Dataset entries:
--------

/-! ### `raiseFault` -/

@[simp] theorem raiseFault_seqPhase (c : FaultCode) (s : State) : (raiseFault c s).seqPhase = s.seqPhase := rfl
@[simp] theorem raiseFault_curCmd (c : FaultCode) (s : State) : (raiseFault c s).curCmd = s.curCmd := rfl
@[simp] theorem raiseFault_issued (c : FaultCode) (s : State) : (raiseFault c s).issued = s.issued := rfl
@[simp] theorem raiseFault_coldPath (c : FaultCode) (s : State) : (raiseFault c s).coldPath = s.coldPath := rfl
@[simp] theorem raiseFault_lifecycle (c : FaultCode) (s : State) : (raiseFault c s).lifecycle = s.lifecycle := rfl
@[simp] theorem raiseFault_calState (c : FaultCode) (s : State) : (raiseFault c s).calState = s.calState := rfl
@[simp] theorem raiseFault_powerMode (c : FaultCode) (s : State) : (raiseFault c s).powerMode = s.powerMode := rfl
@[simp] theorem raiseFault_csActive (c : FaultCode) (s : State) : (raiseFault c s).csActive = s.csActive := rfl
@[simp] theorem raiseFault_ie (c : FaultCode) (s : State) : (raiseFault c s).ie = s.ie := rfl
@[simp] theorem raiseFault_csToken (c : FaultCode) (s : State) : (raiseFault c s).csToken = s.csToken := rfl
@[simp] theorem raiseFault_wuf (c : FaultCode) (s : State) : (raiseFault c s).wuf = s.wuf := rfl
@[simp] theorem raiseFault_fault (c : FaultCode) (s : State) : (raiseFault c s).fault = s.fault.set c := rfl
@[simp] theorem raiseFault_clk (c : FaultCode) (s : State) : (raiseFault c s).clk = s.clk := rfl
@[simp] theorem raiseFault_pwr (c : FaultCode) (s : State) : (raiseFault c s).pwr = s.pwr := rfl
@[simp] theorem raiseFault_periph (c : FaultCode) (s : State) : (raiseFault c s).periph = s.periph := rfl
@[simp] theorem raiseFault_pending (c : FaultCode) (s : State) : (raiseFault c s).pending = s.pending := rfl
@[simp] theorem raiseFault_enable (c : FaultCode) (s : State) : (raiseFault c s).enable = s.enable := rfl
@[simp] theorem raiseFault_cal (c : FaultCode) (s : State) : (raiseFault c s).cal = s.cal := rfl
@[simp] theorem raiseFault_counters (c : FaultCode) (s : State) : (raiseFault c s).counters = s.counters := rfl
@[simp] theorem raiseFault_wakeLatency (c : FaultCode) (s : State) : (raiseFault c s).wakeLatency = s.wakeLatency := rfl
@[simp] theorem raiseFault_txbuf (c : FaultCode) (s : State) : (raiseFault c s).txbuf = s.txbuf := rfl
@[simp] theorem raiseFault_rxbuf (c : FaultCode) (s : State) : (raiseFault c s).rxbuf = s.rxbuf := rfl
@[simp] theorem raiseFault_evt (c : FaultCode) (s : State) : (raiseFault c s).evt = s.evt ++ [.fault c] := rfl
@[simp] theorem raiseFault_params (c : FaultCode) (s : State) : (raiseFault c s).params = s.params := rfl
@[simp] theorem raiseFault_agenda (c : FaultCode) (s : State) : (raiseFault c s).agenda = s.agenda := rfl
@[simp] theorem raiseFault_readData (c : FaultCode) (s : State) : (raiseFault c s).readData = s.readData := rfl
@[simp] theorem raiseFault_tick (c : FaultCode) (s : State) : (raiseFault c s).tick = s.tick := rfl

/-! ### `start` -/

@[simp] theorem start_seqPhase (op : SeqOp) (s : State) : (start op s).seqPhase = firstPhase op := rfl
@[simp] theorem start_curCmd (op : SeqOp) (s : State) : (start op s).curCmd = some op := rfl
@[simp] theorem start_issued (op : SeqOp) (s : State) : (start op s).issued = false := rfl
@[simp] theorem start_coldPath (op : SeqOp) (s : State) : (start op s).coldPath = s.coldPath := rfl
@[simp] theorem start_lifecycle (op : SeqOp) (s : State) : (start op s).lifecycle = s.lifecycle := rfl
@[simp] theorem start_calState (op : SeqOp) (s : State) : (start op s).calState = s.calState := rfl
@[simp] theorem start_powerMode (op : SeqOp) (s : State) : (start op s).powerMode = s.powerMode := rfl
@[simp] theorem start_csActive (op : SeqOp) (s : State) : (start op s).csActive = s.csActive := rfl
@[simp] theorem start_ie (op : SeqOp) (s : State) : (start op s).ie = s.ie := rfl
@[simp] theorem start_csToken (op : SeqOp) (s : State) : (start op s).csToken = s.csToken := rfl
@[simp] theorem start_wuf (op : SeqOp) (s : State) : (start op s).wuf = s.wuf := rfl
@[simp] theorem start_fault (op : SeqOp) (s : State) : (start op s).fault = s.fault := rfl
@[simp] theorem start_clk (op : SeqOp) (s : State) : (start op s).clk = s.clk := rfl
@[simp] theorem start_pwr (op : SeqOp) (s : State) : (start op s).pwr = s.pwr := rfl
@[simp] theorem start_periph (op : SeqOp) (s : State) : (start op s).periph = s.periph := rfl
@[simp] theorem start_pending (op : SeqOp) (s : State) : (start op s).pending = s.pending := rfl
@[simp] theorem start_enable (op : SeqOp) (s : State) : (start op s).enable = s.enable := rfl
@[simp] theorem start_cal (op : SeqOp) (s : State) : (start op s).cal = s.cal := rfl
@[simp] theorem start_counters (op : SeqOp) (s : State) : (start op s).counters = s.counters := rfl
@[simp] theorem start_wakeLatency (op : SeqOp) (s : State) : (start op s).wakeLatency = s.wakeLatency := rfl
@[simp] theorem start_txbuf (op : SeqOp) (s : State) : (start op s).txbuf = s.txbuf := rfl
@[simp] theorem start_rxbuf (op : SeqOp) (s : State) : (start op s).rxbuf = s.rxbuf := rfl
@[simp] theorem start_evt (op : SeqOp) (s : State) : (start op s).evt = s.evt ++ [.cmd op] := rfl
@[simp] theorem start_params (op : SeqOp) (s : State) : (start op s).params = s.params := rfl
@[simp] theorem start_agenda (op : SeqOp) (s : State) : (start op s).agenda = s.agenda := rfl
@[simp] theorem start_readData (op : SeqOp) (s : State) : (start op s).readData = s.readData := rfl
@[simp] theorem start_tick (op : SeqOp) (s : State) : (start op s).tick = s.tick := rfl
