/-- The invariant reads SEQ_PHASE, POWER_MODE, PERIPH and four bits of PWRCTRL. -/
theorem TeardownInv.congr {s t : State} (inv : TeardownInv s) (phase : t.seqPhase = s.seqPhase)
    (mode : t.powerMode = s.powerMode) (periph : t.periph = s.periph) (pwr : t.pwr = s.pwr) : TeardownInv t := by
  constructor <;> simp only [phase, mode, periph, pwr]
  · exact inv.radio
  · exact inv.adc
  · exact inv.pins
  · exact inv.bor
  · exact inv.low_power
  · exact inv.regulator

/-- The CPU stops only in ES_HALT, so in every other phase the regulator's mode is free. -/
theorem TeardownInv.of_running {n : Nat} {s : State} (seq : SequencerInv s) (stage : tornDown s.seqPhase = n)
    (running : n < 5) (done : Teardown n s) : TeardownInv s := by
  refine (teardownInv_iff s).2 ⟨stage ▸ done, fun stop => ?_⟩
  have halted := (seq.stop_mode.1 stop).1
  rw [halted] at stage
  exact absurd running (by rw [← stage]; decide)

theorem TeardownInv.of_nothing {s : State} (seq : SequencerInv s) (stage : tornDown s.seqPhase = 0) : TeardownInv s :=
  .of_running seq stage (by decide) (.zero s)

/-! ### The FSM -/

/-- Each teardown phase adds its own write to what the phases before it have done. -/
theorem FsmEffect.teardownInv {d : Draws} {s t : State} (h : FsmEffect d s t) (seq : SequencerInv s)
    (inv : TeardownInv s) : TeardownInv t := by
  have after := h.sequencerInv seq
  obtain ⟨done, regulator⟩ := (teardownInv_iff s).1 inv
  have oneStep := seq.not_issued
  cases h
  case esRadioDeinit => exact .of_running (n := 1) after rfl (by decide) ⟨fun _ => rfl, nofun, nofun, nofun, nofun⟩
  case esAdcDeinit at_phase =>
    rw [at_phase] at done
    exact .of_running (n := 2) after rfl (by decide) ⟨fun _ => done.radio (by decide), fun _ => rfl, nofun, nofun, nofun⟩
  case esPins at_phase =>
    rw [at_phase] at done
    exact .of_running (n := 3) after rfl (by decide)
      ⟨fun _ => done.radio (by decide), fun _ => done.adc (by decide), fun _ => rfl, nofun, nofun⟩
  case esCsEnd at_phase =>
    rw [at_phase] at done
    exact .of_running (n := 3) after rfl (by decide) (done.congr (by decide) (csEnd_periph _ s) (csEnd_pwr _ s))
  case esBorOff at_phase =>
    rw [at_phase] at done
    exact .of_running (n := 4) after rfl (by decide)
      ⟨fun _ => done.radio (by decide), fun _ => done.adc (by decide), fun _ => done.pins (by decide), fun _ => rfl, nofun⟩
  case esClrWuf at_phase =>
    rw [at_phase] at done
    exact .of_running (n := 4) after rfl (by decide) (done.congr (by decide) rfl rfl)
  case esUlpFwu at_phase =>
    have fresh := oneStep (by rw [at_phase]; rfl)
    rw [at_phase] at done
    exact (teardownInv_iff _).2
      ⟨⟨fun _ => done.radio (by decide), fun _ => done.adc (by decide), fun _ => done.pins (by decide),
        fun _ => done.bor (by decide), fun _ => ⟨rfl, rfl⟩⟩,
      fun stop => nomatch fresh.symm.trans (after.stop_mode.1 stop).2⟩
  case esHaltIssue =>
    exact (teardownInv_iff _).2 ⟨⟨done.radio, done.adc, done.pins, done.bor, done.low_power⟩, fun _ => rfl⟩
  case ccVosIssue at_phase _ | ccOscIssue at_phase _ | ccPllIssue at_phase _ | ccSysclkIssue at_phase _
      | ccRtcclkIssue at_phase _ | crVosIssue at_phase _ | crHseIssue at_phase _ | crPllIssue at_phase _
      | crSwIssue at_phase _ | slHaltIssue at_phase _ =>
    exact .of_nothing after (congrArg tornDown at_phase)
  all_goals exact .of_nothing after rfl

/-! ### The other agents -/

theorem AccessEffect.teardownInv {s t : State} (h : AccessEffect s t) (seq : SequencerInv s) (inv : TeardownInv s) :
    TeardownInv t := by
  have frame := access_frame h
  rcases h.control with same | ⟨op, accepted⟩
  · exact inv.congr same.seqPhase frame.powerMode frame.periph frame.pwr
  · refine .of_nothing (h.sequencerInv seq) ?_
    rw [accepted.seqPhase]
    cases op <;> rfl

theorem handlerEntry_teardownInv {src : Source} {s : State} (inv : TeardownInv s) : TeardownInv (handlerEntry src s) :=
  inv.congr (handlerEntry_seqPhase src s) (handlerEntry_powerMode src s) (handlerEntry_periph src s)
    (handlerEntry_pwr src s)

/-- Of PWRCTRL the environment moves PWR_SRC alone (R44). -/
theorem EnvEffect.teardownInv {s t : State} (h : EnvEffect s t) (inv : TeardownInv s) : TeardownInv t := by
  cases h
  case pwrSrc => exact { inv with }
  all_goals exact inv.congr rfl rfl rfl rfl

/-- Settles O27: each agent's step keeps the invariant together with the sequencer's. -/
theorem teardownInvariantKept : Obligations.TeardownInvariantKept :=
  step_keeps_sequenced TeardownInv (fun _ _ inv => inv.congr rfl rfl rfl rfl) (fun _ _ inv => inv.congr rfl rfl rfl rfl)
    (fun _ _ => AccessEffect.teardownInv) (fun _ _ _ => FsmEffect.teardownInv) (fun _ _ _ => handlerEntry_teardownInv)
    (fun e u => (envStep_effect e u).teardownInv) (fun d s => .of_nothing (resetWith_sequencerInv d s) rfl)

end Sys2Proof.Machine
end

section
/-! SUPPORT. Proofs about the console buffers (R43, R103): the collaborator and SI_CONSOLE keep their form and bounds. -/

namespace Sys2Proof.Machine

/-! ### One buffer -/

theorem Memory.mem_write {m : Memory} {i u : Nat} {c : Nat × Nat} (h : c ∈ m.write i u) : c = (i, u) ∨ c ∈ m := by
  induction m with
  | nil => exact .inl (List.mem_singleton.1 h)
  | cons d rest ih =>
    obtain ⟨k, v⟩ := d
    unfold Memory.write at h
    split at h
    · exact List.mem_cons.1 h
    · split at h
      · exact (List.mem_cons.1 h).imp_right (List.mem_cons_of_mem _)
      · rcases List.mem_cons.1 h with head | tail
        · exact .inr (head ▸ List.mem_cons_self)
        · exact (ih tail).imp_right (List.mem_cons_of_mem _)

/-- What the collaborator can do to a buffer (R43). -/
inductive RingEffect (p : Params) (r : Ring) : Ring → Prop where
  | unchanged : RingEffect p r r
  | head (i : Nat) (fits : i < p.consoleCap) : RingEffect p r { r with head := some i }
  | tail (i : Nat) (fits : i < p.consoleCap) : RingEffect p r { r with tail := some i }
  | store (i u : Nat) (fits : i < p.consoleCap ∧ u < 2 ^ p.consoleUnitBits) :
      RingEffect p r { r with contents := r.contents.write i u }

theorem Ring.act_effect (p : Params) (a : RingAction) (r : Ring) : RingEffect p r (r.act p a) := by
  unfold Ring.act
  split
  · cases a with
    | setHead i =>
      dsimp only
      split
      · exact .head i ‹_›
      · exact .unchanged
    | setTail i =>
      dsimp only
      split
      · exact .tail i ‹_›
      · exact .unchanged
    | store i u =>
      dsimp only
      split
      · exact .store i u ‹_›
      · exact .unchanged
  · exact .unchanged

theorem RingEffect.ringInv {p : Params} {r r' : Ring} (h : RingEffect p r r') (inv : RingInv p r) : RingInv p r' := by
  obtain ⟨canonical, head, tail, cells⟩ := inv
  cases h with
  | unchanged => exact ⟨canonical, head, tail, cells⟩
  | head i fits => exact ⟨canonical, by simpa using fits, tail, cells⟩
  | tail i fits => exact ⟨canonical, head, by simpa using fits, cells⟩
  | store i u fits =>
    refine ⟨Memory.wf_write _ i u canonical, head, tail, fun c member => ?_⟩
    rcases Memory.mem_write member with rfl | old
    · exact fits
    · exact cells c old

theorem RingEffect.isSome {p : Params} {r r' : Ring} (h : RingEffect p r r') (head : r.head.isSome) (tail : r.tail.isSome) :
    r'.head.isSome ∧ r'.tail.isSome := by
  cases h with
  | unchanged | store => exact ⟨head, tail⟩
  | head => exact ⟨rfl, tail⟩
  | tail => exact ⟨head, rfl⟩

/-- SI_CONSOLE empties a buffer that has room (R103). -/
theorem RingInv.emptied {p : Params} {r : Ring} (inv : RingInv p r) (capacity : 0 < p.consoleCap) :
    RingInv p r.emptied :=
  ⟨inv.canonical, by simpa [Ring.emptied] using capacity, by simpa [Ring.emptied] using capacity, inv.cells⟩

theorem RingInv.noValue (p : Params) : RingInv p Ring.noValue :=
  ⟨rfl, nofun, nofun, nofun⟩

/-! ### Both buffers -/

theorem ConsoleInv.congr {s t : State} (inv : ConsoleInv s) (params : t.params = s.params) (tx : t.txbuf = s.txbuf)
    (rx : t.rxbuf = s.rxbuf) (inited : t.periph.consoleInit = s.periph.consoleInit) : ConsoleInv t := by
  constructor <;> simp only [params, tx, rx, inited]
  · exact inv.capacity
  · exact inv.tx
  · exact inv.rx
  · exact inv.inited

theorem FsmEffect.consoleInv {d : Draws} {s t : State} (h : FsmEffect d s t) (inv : ConsoleInv s) : ConsoleInv t := by
  cases h
  case siConsole =>
    exact ⟨inv.capacity, inv.tx.emptied inv.capacity, inv.rx.emptied inv.capacity, fun _ => ⟨rfl, rfl, rfl, rfl⟩⟩
  case esCsBegin | xsCsBegin =>
    exact inv.congr (csBegin_params s) (csBegin_txbuf s) (csBegin_rxbuf s) (congrArg _ (csBegin_periph s))
  case esCsEnd | xsCsEnd =>
    exact inv.congr (csEnd_params _ s) (csEnd_txbuf _ s) (csEnd_rxbuf _ s) (congrArg _ (csEnd_periph _ s))
  all_goals exact inv.congr rfl rfl rfl rfl

theorem AccessEffect.consoleInv {s t : State} (h : AccessEffect s t) (inv : ConsoleInv s) : ConsoleInv t :=
  have frame := access_frame h
  inv.congr frame.params frame.txbuf frame.rxbuf (congrArg _ frame.periph)

theorem handlerEntry_consoleInv {src : Source} {s : State} (inv : ConsoleInv s) : ConsoleInv (handlerEntry src s) :=
  inv.congr (handlerEntry_params src s) (handlerEntry_txbuf src s) (handlerEntry_rxbuf src s)
    (congrArg _ (handlerEntry_periph src s))

theorem EnvEffect.consoleInv {s t : State} (h : EnvEffect s t) (inv : ConsoleInv s) : ConsoleInv t := by
  cases h
  case txbuf a =>
    have effect := Ring.act_effect s.params a s.txbuf
    refine ⟨inv.capacity, effect.ringInv inv.tx, inv.rx, fun init => ?_⟩
    obtain ⟨head, tail, rx⟩ := inv.inited init
    obtain ⟨head', tail'⟩ := effect.isSome head tail
    exact ⟨head', tail', rx⟩
  case rxbuf a =>
    have effect := Ring.act_effect s.params a s.rxbuf
    refine ⟨inv.capacity, inv.tx, effect.ringInv inv.rx, fun init => ?_⟩
    obtain ⟨txHead, txTail, head, tail⟩ := inv.inited init
    exact ⟨txHead, txTail, effect.isSome head tail⟩
  all_goals exact inv.congr rfl rfl rfl rfl
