-- ==== Sys2Proof/Machine/Ops.lean ====
section
/-! DEFINITION. The named operations: memory (spec/20_memory.md R60, R61), registers (spec/10_state.md R30 to R32), the
effect record and its commit (spec/40_engine_and_control.md R135, R136), taking a fault (spec/60_exceptions.md R303,
R304) and the one way back, Reset (R308, R343), the fetch (R131), the port transaction (spec/45_status_channel.md R270
to R273) and the draw of `QOP` (R275). -/

namespace Sys2Proof.Machine

/-- The outcomes of a step over this machine. -/
abbrev Out := Host.Outcome State Fault Refusal

/-! Memory -/

/-- What an unlisted address reads as: memory is zero after `Create`, before loading (R45, R340). -/
def unlistedByte : Byte := 0#8

/-- The byte at an address. -/
def Memory.read : Memory → Nat → Byte
  | [], _ => unlistedByte
  | (k, c) :: m, addr => if addr = k then c else Memory.read m addr

/-- Memory with one byte replaced, in the canonical form. -/
def Memory.write : Memory → Nat → Byte → Memory
  | [], addr, v => if v = unlistedByte then [] else [(addr, v)]
  | (k, c) :: m, addr, v =>
    if addr < k then (if v = unlistedByte then (k, c) :: m else (addr, v) :: (k, c) :: m)
    else if addr = k then (if v = unlistedByte then m else (addr, v) :: m)
    else (k, c) :: Memory.write m addr v

/-- The canonical form from an address on: addresses strictly rising and below 65,536, no entry that an unlisted address
reads as anyway. -/
def Memory.wfFrom : Nat → Memory → Bool
  | _, [] => true
  | lo, (k, c) :: m =>
    decide (lo ≤ k) && decide (k < Config.memSize) && decide (c ≠ unlistedByte) && Memory.wfFrom (k + 1) m

/-- The canonical form of memory. -/
def Memory.wf (m : Memory) : Bool := Memory.wfFrom 0 m

/-- `MemRead(addr, n)` (R60) as the list of its bytes, `MEM[addr]` (the most significant) first. -/
def memRead (m : Memory) (addr : Nat) : Nat → List Byte
  | 0 => []
  | n + 1 => m.read addr :: memRead m (addr + 1) n

/-- `MemWrite(addr, n, v)` (R61) with `v` as the list of its `n` bytes, the most significant at `MEM[addr]`. -/
def memWrite (m : Memory) (addr : Nat) : List Byte → Memory
  | [] => m
  | b :: bs => memWrite (m.write addr b) (addr + 1) bs

/-- The memory an image fills (R341): byte `i` of the list at `addr + i`. -/
def Memory.ofImage (addr : Nat) : List Byte → Memory
  | [] => []
  | b :: bs => if b = unlistedByte then Memory.ofImage (addr + 1) bs else (addr, b) :: Memory.ofImage (addr + 1) bs

/-! Registers -/

/-- `x[i]` (R30): every address names a register (R32), and none is hardwired (R31). -/
def readReg (s : State) (i : RegAddr) : Word16 := s.regs[i.toNat]'i.isLt

/-- The register file after `x[i] <- v` (R31). -/
def setReg (regs : Vector Word16 256) (i : RegAddr) (v : Word16) : Vector Word16 256 := regs.set i.toNat v i.isLt

/-- `x[i] <- v` on a state. -/
def writeReg (s : State) (i : RegAddr) (v : Word16) : State := { s with regs := setReg s.regs i v }

/-! Fetch -/

/-- The default next address `(pc + 4) mod 65536` (R133). -/
def nextPc (pc : Word16) : Word16 := pc + 4#16

/-- The fetch (R131): the 4 bytes at `pc`, or none when fewer than 4 bytes remain (`pc > 65532`, R65). -/
def fetch (s : State) : Option (List Byte) :=
  if Config.lastFetch < s.pc.toNat then none else some (memRead s.mem s.pc.toNat Config.instrBytes)

/-- The word of four bytes; 0 where there are not four. -/
def wordOfList : List Byte → Word32
  | [raw0, raw1, raw2, raw3] => wordOfBytes raw0 raw1 raw2 raw3
  | _ => 0#32

/-- The raw instruction at `pc` as a word, `raw[0]` in bits 31:24; 0 when none can be fetched (R39). A step changes no
memory before it faults, so this is the word the step fetched (log entry 4). -/
def rawAtPc (s : State) : Word32 :=
  match fetch s with
  | some raw => wordOfList raw
  | none => 0#32

/-! The effect record and its commit -/

/-- The effect record of R135, less its `port` part: a request is sent while the arm executes (R271) and is not undone
by a fault (R272), so it is no part of what a fault discards. -/
structure Effect where
  wreg   : Option (RegAddr × Word16)
  wmem   : Option (Word16 × Byte)
  pcNext : Word16
  halt   : Bool
deriving DecidableEq, Repr

/-- The effect that only advances: `pc_next = next` (R133, R135). -/
def advance (s : State) : Effect := ⟨none, none, nextPc s.pc, false⟩

/-- The register file after an effect (R136). -/
def commitRegs (regs : Vector Word16 256) : Option (RegAddr × Word16) → Vector Word16 256
  | none => regs
  | some (i, v) => setReg regs i v

/-- Memory after an effect (R136). -/
def commitMem (m : Memory) : Option (Word16 × Byte) → Memory
  | none => m
  | some (addr, v) => memWrite m addr.toNat [v]

/-- `Commit(s, eff)` (R136): apply `wreg` and `wmem` and set `pc`; when `halt`, go Halted and leave `pc`. -/
def commit (s : State) (e : Effect) : State :=
  { s with
    regs := commitRegs s.regs e.wreg
    mem := commitMem s.mem e.wmem
    pc := if e.halt then s.pc else e.pcNext
    run := if e.halt then .halted else s.run }

/-- An instruction that completes with an effect. -/
def complete (s : State) (e : Effect) : Out := .next (commit s e)

/-- `x[r] <- v; pc <- next`. -/
def completeWrite (s : State) (r : RegAddr) (v : Word16) : Out := complete s { advance s with wreg := some (r, v) }

/-! Taking a fault, and the way back -/

/-- Fault entry (R304) with the precision of R303: the block halts, the record names the cause, the `pc` and the raw
instruction (0 for `OUT_OF_BOUNDS`); registers, memory and `pc` keep their values. -/
def raiseFault (s : State) (c : FaultCause) : State :=
  { s with
    run := .halted
    faultCause := c
    faultPc := s.pc
    faultRaw := if c = .outOfBounds then 0#32 else rawAtPc s }

/-- `raise F` (R13): the step ends with the fault's entry as its next state. -/
def raise (s : State) (c : FaultCause) : Out := .next (raiseFault s c)

/-- `Reset` (R343), the only way out of Halted (R308): registers, `pc`, run state and fault record cleared, memory kept.
What the environment keeps (the port's history and answers, the draws made) is not the block's and stays (log entry 2). -/
def applyReset (s : State) : State :=
  { s with
    regs := State.reset.regs
    pc := State.reset.pc
    run := State.reset.run
    faultCause := State.reset.faultCause
    faultPc := State.reset.faultPc
    faultRaw := State.reset.faultRaw }

/-! The ALU's way into the state -/

/-- Write an ALU result to `x[r]` and advance, or take the ALU's fault (R136, R139, R142). -/
def finishAlu (s : State) (r : RegAddr) : AluResult → Out
  | .ok v => completeWrite s r v
  | .error c => raise s c

/-- A two-operand ALU instruction (R142): operands from `x[a]` and `x[b]`, the result to `x[r]`. -/
def runAlu2 (op : Word16 → Word16 → AluResult) (aFlag : Bool) (r a b : RegAddr) (s : State) : Out :=
  finishAlu s r (alu2 op aFlag (readReg s a) (readReg s b))

/-- A one-operand ALU instruction (R142). -/
def runAlu1 (op : Word16 → AluResult) (aFlag : Bool) (r a : RegAddr) (s : State) : Out :=
  finishAlu s r (alu1 op aFlag (readReg s a))

/-! The data-channel port and the status query -/

/-- The port's answer to a request (R271): the next answer the environment has lined up, else the free value. -/
def portResponse (s : State) (req : PortRequest) : PortResponse :=
  match s.portAnswers with
  | answer :: _ => answer
  | [] => Config.portAnswer s.draws s.portLog req

/-- Sending a request (R270, R271): it joins the history, and its answer is used up. -/
def sendRequest (s : State) (req : PortRequest) : State :=
  { s with portLog := req :: s.portLog, portAnswers := s.portAnswers.tail, draws := s.draws + 1 }

/-- A port transaction (R271): on `Ok(data)` the instruction goes on from the state after the request; on `Fail` it
raises `PORT_FAULT` there, the request staying sent (R272). -/
def transact (s : State) (req : PortRequest) (onOk : State → Word16 → State) : Out :=
  .next (match portResponse s req with
    | .ok data => onOk (sendRequest s req) data
    | .fail => raiseFault (sendRequest s req) .portFault)

/-- The value `QOP_STATUS(a_flag, b_flag, c_flag)` of this execution (R275): the next value the environment has lined up,
else the free value. -/
def qopValue (s : State) (aFlag bFlag cFlag : Bool) : Word16 :=
  match s.qopAnswers with
  | v :: _ => v
  | [] => Config.qopStatus s.draws aFlag bFlag cFlag

/-- The state after a draw of `QOP_STATUS`. -/
def drawQop (s : State) : State := { s with qopAnswers := s.qopAnswers.tail, draws := s.draws + 1 }

end Sys2Proof.Machine
end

--------

PROBLEM TO SOLVE: Which lines of the entries above contain the word "calState"? Copy each of them.

EXERCISE RESPONSE:
@[simp] theorem raiseFault_calState (c : FaultCode) (s : State) : (raiseFault c s).calState = s.calState := rfl
@[simp] theorem start_calState (op : SeqOp) (s : State) : (start op s).calState = s.calState := rfl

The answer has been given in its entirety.